/-- Counting an event changes the counters alone. -/
theorem countEvent_eq (i ev n : Nat) : ∃ p, countEvent i ev n s = { s with perf := p } := by
  have h : ∀ (l : List Nat) (p : Vector PerfState 14), ∃ q,
      l.foldl (fun s k => if pmcCounts s i k && regField s i .perfSel k 0 10 == ev then modPerf i (pmcAdd k n) s else s) { s with perf := p } =
        { s with perf := q } := by
    intro l
    induction l with
    | nil => exact fun p => ⟨p, rfl⟩
    | cons a l ih =>
      intro p
      rw [List.foldl_cons]
      split
      · exact ih _
      · exact ih p
  exact h (List.range 8) s.perf

@[simp] theorem countEvent_time (i ev n : Nat) : (countEvent i ev n s).time = s.time := by
  obtain ⟨p, h⟩ := countEvent_eq s i ev n
  rw [h]
@[simp] theorem countEvent_via (i ev n : Nat) : (countEvent i ev n s).via = s.via := by
  obtain ⟨p, h⟩ := countEvent_eq s i ev n
  rw [h]
@[simp] theorem countEvent_cores (i ev n : Nat) : (countEvent i ev n s).cores = s.cores := by
  obtain ⟨p, h⟩ := countEvent_eq s i ev n
  rw [h]
@[simp] theorem countEvent_power (i ev n : Nat) : (countEvent i ev n s).power = s.power := by
  obtain ⟨p, h⟩ := countEvent_eq s i ev n
  rw [h]
@[simp] theorem countEvent_park (i ev n : Nat) : (countEvent i ev n s).park = s.park := by
  obtain ⟨p, h⟩ := countEvent_eq s i ev n
  rw [h]
@[simp] theorem countEvent_therm (i ev n : Nat) : (countEvent i ev n s).therm = s.therm := by
  obtain ⟨p, h⟩ := countEvent_eq s i ev n
  rw [h]
@[simp] theorem countEvent_par (i ev n : Nat) : (countEvent i ev n s).par = s.par := by
  obtain ⟨p, h⟩ := countEvent_eq s i ev n
  rw [h]
@[simp] theorem countEvent_dump (i ev n : Nat) : (countEvent i ev n s).dump = s.dump := by
  obtain ⟨p, h⟩ := countEvent_eq s i ev n
  rw [h]
@[simp] theorem countEvent_freeze (i ev n : Nat) : (countEvent i ev n s).freeze = s.freeze := by
  obtain ⟨p, h⟩ := countEvent_eq s i ev n
  rw [h]
@[simp] theorem countEvent_mon (i ev n : Nat) : (countEvent i ev n s).mon = s.mon := by
  obtain ⟨p, h⟩ := countEvent_eq s i ev n
  rw [h]
@[simp] theorem countEvent_boot (i ev n : Nat) : (countEvent i ev n s).boot = s.boot := by
  obtain ⟨p, h⟩ := countEvent_eq s i ev n
  rw [h]
@[simp] theorem countEvent_store (i ev n : Nat) : (countEvent i ev n s).store = s.store := by
  obtain ⟨p, h⟩ := countEvent_eq s i ev n
  rw [h]
@[simp] theorem countEvent_lf (i ev n : Nat) : (countEvent i ev n s).lf = s.lf := by
  obtain ⟨p, h⟩ := countEvent_eq s i ev n
  rw [h]
@[simp] theorem countEvent_rf (i ev n : Nat) : (countEvent i ev n s).rf = s.rf := by
  obtain ⟨p, h⟩ := countEvent_eq s i ev n
  rw [h]
@[simp] theorem countEvent_psr (i ev n : Nat) : (countEvent i ev n s).psr = s.psr := by
  obtain ⟨p, h⟩ := countEvent_eq s i ev n
  rw [h]
@[simp] theorem countEvent_cipher (i ev n : Nat) : (countEvent i ev n s).cipher = s.cipher := by
  obtain ⟨p, h⟩ := countEvent_eq s i ev n
  rw [h]
@[simp] theorem countEvent_rng (i ev n : Nat) : (countEvent i ev n s).rng = s.rng := by
  obtain ⟨p, h⟩ := countEvent_eq s i ev n
  rw [h]
@[simp] theorem countEvent_signer (i ev n : Nat) : (countEvent i ev n s).signer = s.signer := by
  obtain ⟨p, h⟩ := countEvent_eq s i ev n
  rw [h]
@[simp] theorem countEvent_span (i ev n : Nat) : (countEvent i ev n s).span = s.span := by
  obtain ⟨p, h⟩ := countEvent_eq s i ev n
  rw [h]
@[simp] theorem countEvent_toll (i ev n : Nat) : (countEvent i ev n s).toll = s.toll := by
  obtain ⟨p, h⟩ := countEvent_eq s i ev n
  rw [h]
@[simp] theorem countEvent_link (i ev n : Nat) : (countEvent i ev n s).link = s.link := by
  obtain ⟨p, h⟩ := countEvent_eq s i ev n
  rw [h]
@[simp] theorem countEvent_zw (i ev n : Nat) : (countEvent i ev n s).zw = s.zw := by
  obtain ⟨p, h⟩ := countEvent_eq s i ev n
  rw [h]
@[simp] theorem countEvent_cfg (i ev n : Nat) : (countEvent i ev n s).cfg = s.cfg := by
  obtain ⟨p, h⟩ := countEvent_eq s i ev n
  rw [h]
@[simp] theorem countEvent_latched (i ev n : Nat) : (countEvent i ev n s).latched = s.latched := by
  obtain ⟨p, h⟩ := countEvent_eq s i ev n
  rw [h]
@[simp] theorem countEvent_shadow (i ev n : Nat) : (countEvent i ev n s).shadow = s.shadow := by
  obtain ⟨p, h⟩ := countEvent_eq s i ev n
  rw [h]
@[simp] theorem countEvent_wshadow (i ev n : Nat) : (countEvent i ev n s).wshadow = s.wshadow := by
  obtain ⟨p, h⟩ := countEvent_eq s i ev n
  rw [h]
@[simp] theorem countEvent_mem (i ev n : Nat) : (countEvent i ev n s).mem = s.mem := by
  obtain ⟨p, h⟩ := countEvent_eq s i ev n
  rw [h]
@[simp] theorem countEvent_sent (i ev n : Nat) : (countEvent i ev n s).sent = s.sent := by
  obtain ⟨p, h⟩ := countEvent_eq s i ev n
  rw [h]
@[simp] theorem countEvent_pending (i ev n : Nat) : (countEvent i ev n s).pending = s.pending := by
  obtain ⟨p, h⟩ := countEvent_eq s i ev n
  rw [h]
@[simp] theorem countEvent_free (i ev n : Nat) : (countEvent i ev n s).free = s.free := by
  obtain ⟨p, h⟩ := countEvent_eq s i ev n
  rw [h]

** Exercise directions **
Nothing in the entries should be left out; please reproduce them all exactly.

** Task solution **
/-- Counting an event changes the counters alone. -/
theorem countEvent_eq (i ev n : Nat) : ∃ p, countEvent i ev n s = { s with perf := p } := by
  have h : ∀ (l : List Nat) (p : Vector PerfState 14), ∃ q,
      l.foldl (fun s k => if pmcCounts s i k && regField s i .perfSel k 0 10 == ev then modPerf i (pmcAdd k n) s else s) { s with perf := p } =
        { s with perf := q } := by
    intro l
    induction l with
    | nil => exact fun p => ⟨p, rfl⟩
    | cons a l ih =>
      intro p
      rw [List.foldl_cons]
      split
      · exact ih _
      · exact ih p
  exact h (List.range 8) s.perf

@[simp] theorem countEvent_time (i ev n : Nat) : (countEvent i ev n s).time = s.time := by
  obtain ⟨p, h⟩ := countEvent_eq s i ev n
  rw [h]
@[simp] theorem countEvent_via (i ev n : Nat) : (countEvent i ev n s).via = s.via := by
  obtain ⟨p, h⟩ := countEvent_eq s i ev n
  rw [h]
@[simp] theorem countEvent_cores (i ev n : Nat) : (countEvent i ev n s).cores = s.cores := by
  obtain ⟨p, h⟩ := countEvent_eq s i ev n
  rw [h]
@[simp] theorem countEvent_power (i ev n : Nat) : (countEvent i ev n s).power = s.power := by
  obtain ⟨p, h⟩ := countEvent_eq s i ev n
  rw [h]
@[simp] theorem countEvent_park (i ev n : Nat) : (countEvent i ev n s).park = s.park := by
  obtain ⟨p, h⟩ := countEvent_eq s i ev n
  rw [h]
@[simp] theorem countEvent_therm (i ev n : Nat) : (countEvent i ev n s).therm = s.therm := by
  obtain ⟨p, h⟩ := countEvent_eq s i ev n
  rw [h]
@[simp] theorem countEvent_par (i ev n : Nat) : (countEvent i ev n s).par = s.par := by
  obtain ⟨p, h⟩ := countEvent_eq s i ev n
  rw [h]
@[simp] theorem countEvent_dump (i ev n : Nat) : (countEvent i ev n s).dump = s.dump := by
  obtain ⟨p, h⟩ := countEvent_eq s i ev n
  rw [h]
@[simp] theorem countEvent_freeze (i ev n : Nat) : (countEvent i ev n s).freeze = s.freeze := by
  obtain ⟨p, h⟩ := countEvent_eq s i ev n
  rw [h]
@[simp] theorem countEvent_mon (i ev n : Nat) : (countEvent i ev n s).mon = s.mon := by
  obtain ⟨p, h⟩ := countEvent_eq s i ev n
  rw [h]
@[simp] theorem countEvent_boot (i ev n : Nat) : (countEvent i ev n s).boot = s.boot := by
  obtain ⟨p, h⟩ := countEvent_eq s i ev n
  rw [h]
@[simp] theorem countEvent_store (i ev n : Nat) : (countEvent i ev n s).store = s.store := by
  obtain ⟨p, h⟩ := countEvent_eq s i ev n
  rw [h]
@[simp] theorem countEvent_lf (i ev n : Nat) : (countEvent i ev n s).lf = s.lf := by
  obtain ⟨p, h⟩ := countEvent_eq s i ev n
  rw [h]
@[simp] theorem countEvent_rf (i ev n : Nat) : (countEvent i ev n s).rf = s.rf := by
  obtain ⟨p, h⟩ := countEvent_eq s i ev n
  rw [h]
@[simp] theorem countEvent_psr (i ev n : Nat) : (countEvent i ev n s).psr = s.psr := by
  obtain ⟨p, h⟩ := countEvent_eq s i ev n
  rw [h]
@[simp] theorem countEvent_cipher (i ev n : Nat) : (countEvent i ev n s).cipher = s.cipher := by
  obtain ⟨p, h⟩ := countEvent_eq s i ev n
  rw [h]
@[simp] theorem countEvent_rng (i ev n : Nat) : (countEvent i ev n s).rng = s.rng := by
  obtain ⟨p, h⟩ := countEvent_eq s i ev n
  rw [h]
@[simp] theorem countEvent_signer (i ev n : Nat) : (countEvent i ev n s).signer = s.signer := by
  obtain ⟨p, h⟩ := countEvent_eq s i ev n
  rw [h]
@[simp] theorem countEvent_span (i ev n : Nat) : (countEvent i ev n s).span = s.span := by
  obtain ⟨p, h⟩ := countEvent_eq s i ev n
  rw [h]
@[simp] theorem countEvent_toll (i ev n : Nat) : (countEvent i ev n s).toll = s.toll := by
  obtain ⟨p, h⟩ := countEvent_eq s i ev n
  rw [h]
@[simp] theorem countEvent_link (i ev n : Nat) : (countEvent i ev n s).link = s.link := by
  obtain ⟨p, h⟩ := countEvent_eq s i ev n
  rw [h]
@[simp] theorem countEvent_zw (i ev n : Nat) : (countEvent i ev n s).zw = s.zw := by
  obtain ⟨p, h⟩ := countEvent_eq s i ev n
  rw [h]
@[simp] theorem countEvent_cfg (i ev n : Nat) : (countEvent i ev n s).cfg = s.cfg := by
  obtain ⟨p, h⟩ := countEvent_eq s i ev n
  rw [h]
@[simp] theorem countEvent_latched (i ev n : Nat) : (countEvent i ev n s).latched = s.latched := by
  obtain ⟨p, h⟩ := countEvent_eq s i ev n
  rw [h]
@[simp] theorem countEvent_shadow (i ev n : Nat) : (countEvent i ev n s).shadow = s.shadow := by
  obtain ⟨p, h⟩ := countEvent_eq s i ev n
  rw [h]
@[simp] theorem countEvent_wshadow (i ev n : Nat) : (countEvent i ev n s).wshadow = s.wshadow := by
  obtain ⟨p, h⟩ := countEvent_eq s i ev n
  rw [h]
@[simp] theorem countEvent_mem (i ev n : Nat) : (countEvent i ev n s).mem = s.mem := by
  obtain ⟨p, h⟩ := countEvent_eq s i ev n
  rw [h]
@[simp] theorem countEvent_sent (i ev n : Nat) : (countEvent i ev n s).sent = s.sent := by
  obtain ⟨p, h⟩ := countEvent_eq s i ev n
  rw [h]
@[simp] theorem countEvent_pending (i ev n : Nat) : (countEvent i ev n s).pending = s.pending := by
  obtain ⟨p, h⟩ := countEvent_eq s i ev n
  rw [h]
@[simp] theorem countEvent_free (i ev n : Nat) : (countEvent i ev n s).free = s.free := by
  obtain ⟨p, h⟩ := countEvent_eq s i ev n
  rw [h]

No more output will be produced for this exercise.